The big news comes in the form of a fully adjustable 41mm Kayaba fork, which as before can be set for compression/rebound damping, but now adds a spring preload setting as well. At the tail, a remote-reservoir Sachs shock offers similar adjustability, adding spring preload to the arsenal. Unlike the standard Tuono 660, the Factory model packages the six-axis inertial platform as standard. The system uses accelerometers and gyroscopes to enable wheelie control to be operated independently of traction control, as well as bending lights and lean-angle-sensitive ABS. Aprilia’s multi-map cornering-ABS system capitalizes on an algorithm that monitors front brake lever effort, lateral acceleration, and lean/pitch/yaw angles. The APRC package also includes cruise control, a quickshifter, adjustable engine-braking, and engine mapping to adjust different ride modes. Those settings are individually customizable into five modes: three for road use, and two for the racetrack.

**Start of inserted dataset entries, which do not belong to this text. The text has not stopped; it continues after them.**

/-- Reserves whose beds are written and raked take their logical cores (R38). -/
def State.endFills (s : State) (e : W32) : State :=
  s.each s.phys.cells (fun x s => match x.2.role, x.2.logical with
    | .filling, some c =>
      if (pansOf c).all (fun p => (s.pan p).filled) then
        (s.updPhys x.1 (fun y => { y with role := .carrying })).swapCore c e
      else s
    | _, _ => s)

/-- Group cores whose new logical core is ready are there (R297). -/
def State.endMoves (s : State) (e : W32) : State :=
  match s.activePlan with
  | none => s
  | some p => s.each p.place (fun x s => match x.moving with
    | none => s
    | some t =>
      if (s.physOf t).isSome && (pansOf t).all (fun q => (s.pan q).filled) then
        let go := fun (y : PlanSlot) => if y.state != .active then y
          else { y with place := y.place.map (fun z => if z.core == x.core then { z with core := t, moving := none } else z) }
        (({ s with plans := { s.plans with s0 := go s.plans.s0, s1 := go s.plans.s1 } } : State).clearPans x.core).swapCore t e
      else s)

/-! ### The switch (R200 to R203, R210, R244, R245, R294) -/

/-- A pinned session is open. -/
def State.pinnedOpen (s : State) : Bool := s.sequences.any (fun x => x.2.pinned)

/-- Plan slot `k` meets R294 at edge `e` but for the pin, as far as it is asked for itself. -/
def State.planMeets (s : State) (k : Nat) (e : W32) : Bool :=
  (s.pslot k).state == .staged && s.allStaged (s.pslot k).pans &&
  !(s.bit .BPL_CTRL 4 && tideBefore e (BitVec.ofNat 32 (s.num .BPL_EFFECT_TIDE)))

/-- Weight slot `w` meets R201 at edge `e` but for the pin and its plan. -/
def State.slotMeets (s : State) (w : Nat) (e : W32) : Bool :=
  (s.wslot w).state == .staged && s.allStaged (s.wslot w).pans &&
  !(s.bit .WGT_LOAD_CTRL 8 && tideBefore e (BitVec.ofNat 32 (s.num .WGT_EFFECT_TIDE)))

/-- The switch that weight slot `w` makes: alone under the active plan, or with the plan bound to it. -/
def State.slotSwitch (s : State) (w : Nat) (e : W32) : Option (Option Nat × Option Nat) :=
  if !s.slotMeets w e then none
  else match [0, 1].find? (fun k => (s.pslot k).bound == some w && (s.pslot k).state != .active) with
    | some k => if s.planMeets k e then some (some w, some k) else none
    | none => match s.activePlan with
      | none => none
      | some p => match p.img with
        | none => none
        | some i => if i.modelId == (s.wslot w).modelId then some (some w, none) else none

/-- The switch of plan slot `k` bound to the ACTIVE weight slot. -/
def State.planSwitch (s : State) (k : Nat) (e : W32) : Option (Option Nat × Option Nat) :=
  match (s.pslot k).bound with
  | none => none
  | some w => if (s.wslot w).state == .active && s.planMeets k e then some (none, some k) else none

/-- The switch whose conditions all hold at edge `e` but for the pin: weight slot and plan slot that become ACTIVE. -/
def State.switchDue (s : State) (e : W32) : Option (Option Nat × Option Nat) :=
  ((((s.slotSwitch 0 e).orElse fun _ => s.slotSwitch 1 e).orElse fun _ => s.planSwitch 0 e).orElse fun _ => s.planSwitch 1 e)

/-- Sessions whose adapters belong to another model lose them (R210). -/
def State.detachAdapters (s : State) (m : BitVec 128) : State :=
  s.each s.withSess (fun x s =>
    if s.wgt.adapters.any (fun a => a.id == x.2.adapter && a.base != m) then
      (s.updSess x.1 (fun y => { y with adapter := 0xFFFF, events := y.events ||| 4 })).event 0x0605 0 x.1 x.2.adapter
    else s)

/-- Weight slot `w` becomes ACTIVE (R201). -/
def State.switchSlot (s : State) (w : Nat) (e : W32) : State :=
  let old := s.activeSlot
  let id := (s.wslot w).modelId
  let other := match old with | none => false | some o => (s.wslot o).modelId != id
  let s := match old with | none => s | some o => s.updWslot o (fun x => { x with state := .retired, pans := [] })
  let s := (s.updWslot w (fun x => { x with state := .active, pans := [] })).setNum .WGT_SWITCH_TIDE e.toNat
  let act := fun (p : PlanSlot) => if p.state == .active then { p with bound := some w } else p
  let s : State := { s with plans := { s.plans with s0 := act s.plans.s0, s1 := act s.plans.s1 } }
  let s := (s.raise .WGT_INT_STATUS .WGT_INT_ENABLE 8).event 0x0603 0 w (s.wslot w).gen.toNat e.toNat
  s.when other (fun s => s.detachAdapters id)

/-- The KV shape or format differs, or the model (R245). -/
def kvDiffers (a b : PlanImage) : Bool :=
  a.modelId != b.modelId || a.model.kvLayers != b.model.kvLayers || a.model.kvHeads != b.model.kvHeads || a.model.gqa != b.model.gqa || a.model.kvFormat != b.model.kvFormat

The Aprilia Tuono 660 should open more possibilities for streetbike riders seeking a canyon-carving machine with sharper handling. Combining its upgraded suspension with the Tuono’s characterful 270-degree firing pattern, this middleweight brings Italian flavor to a field dominated by Japanese contenders. The powerplant is optimized as a load-bearing element, and utilizes its rear section for housing the aluminum swingarm. The bike’s shorter final drive should also make it more entertaining in straightaways, aided by the fact that 80 percent of peak torque is available from 4,000 rpm. However, while many might be swayed by the Factory’s spicy twin, more sophisticated suspension, and singular looks, shoppers will likely find it spendier than its competitive set: Pricing hasn’t yet been announced for the factory model, but the standard-issue Tuono 660 starts at a not-inconsiderable $10,499.
When the Tuono 660 Factory hits roads stateside, this spinoff version will be visually set apart by its so-called Factory Dark graphics and its single-seat tail fairing, distinguishing it from the two-up Tuono 660. Social riders need not worry, however: every Tuono 660 Factory will also come with a passenger seat.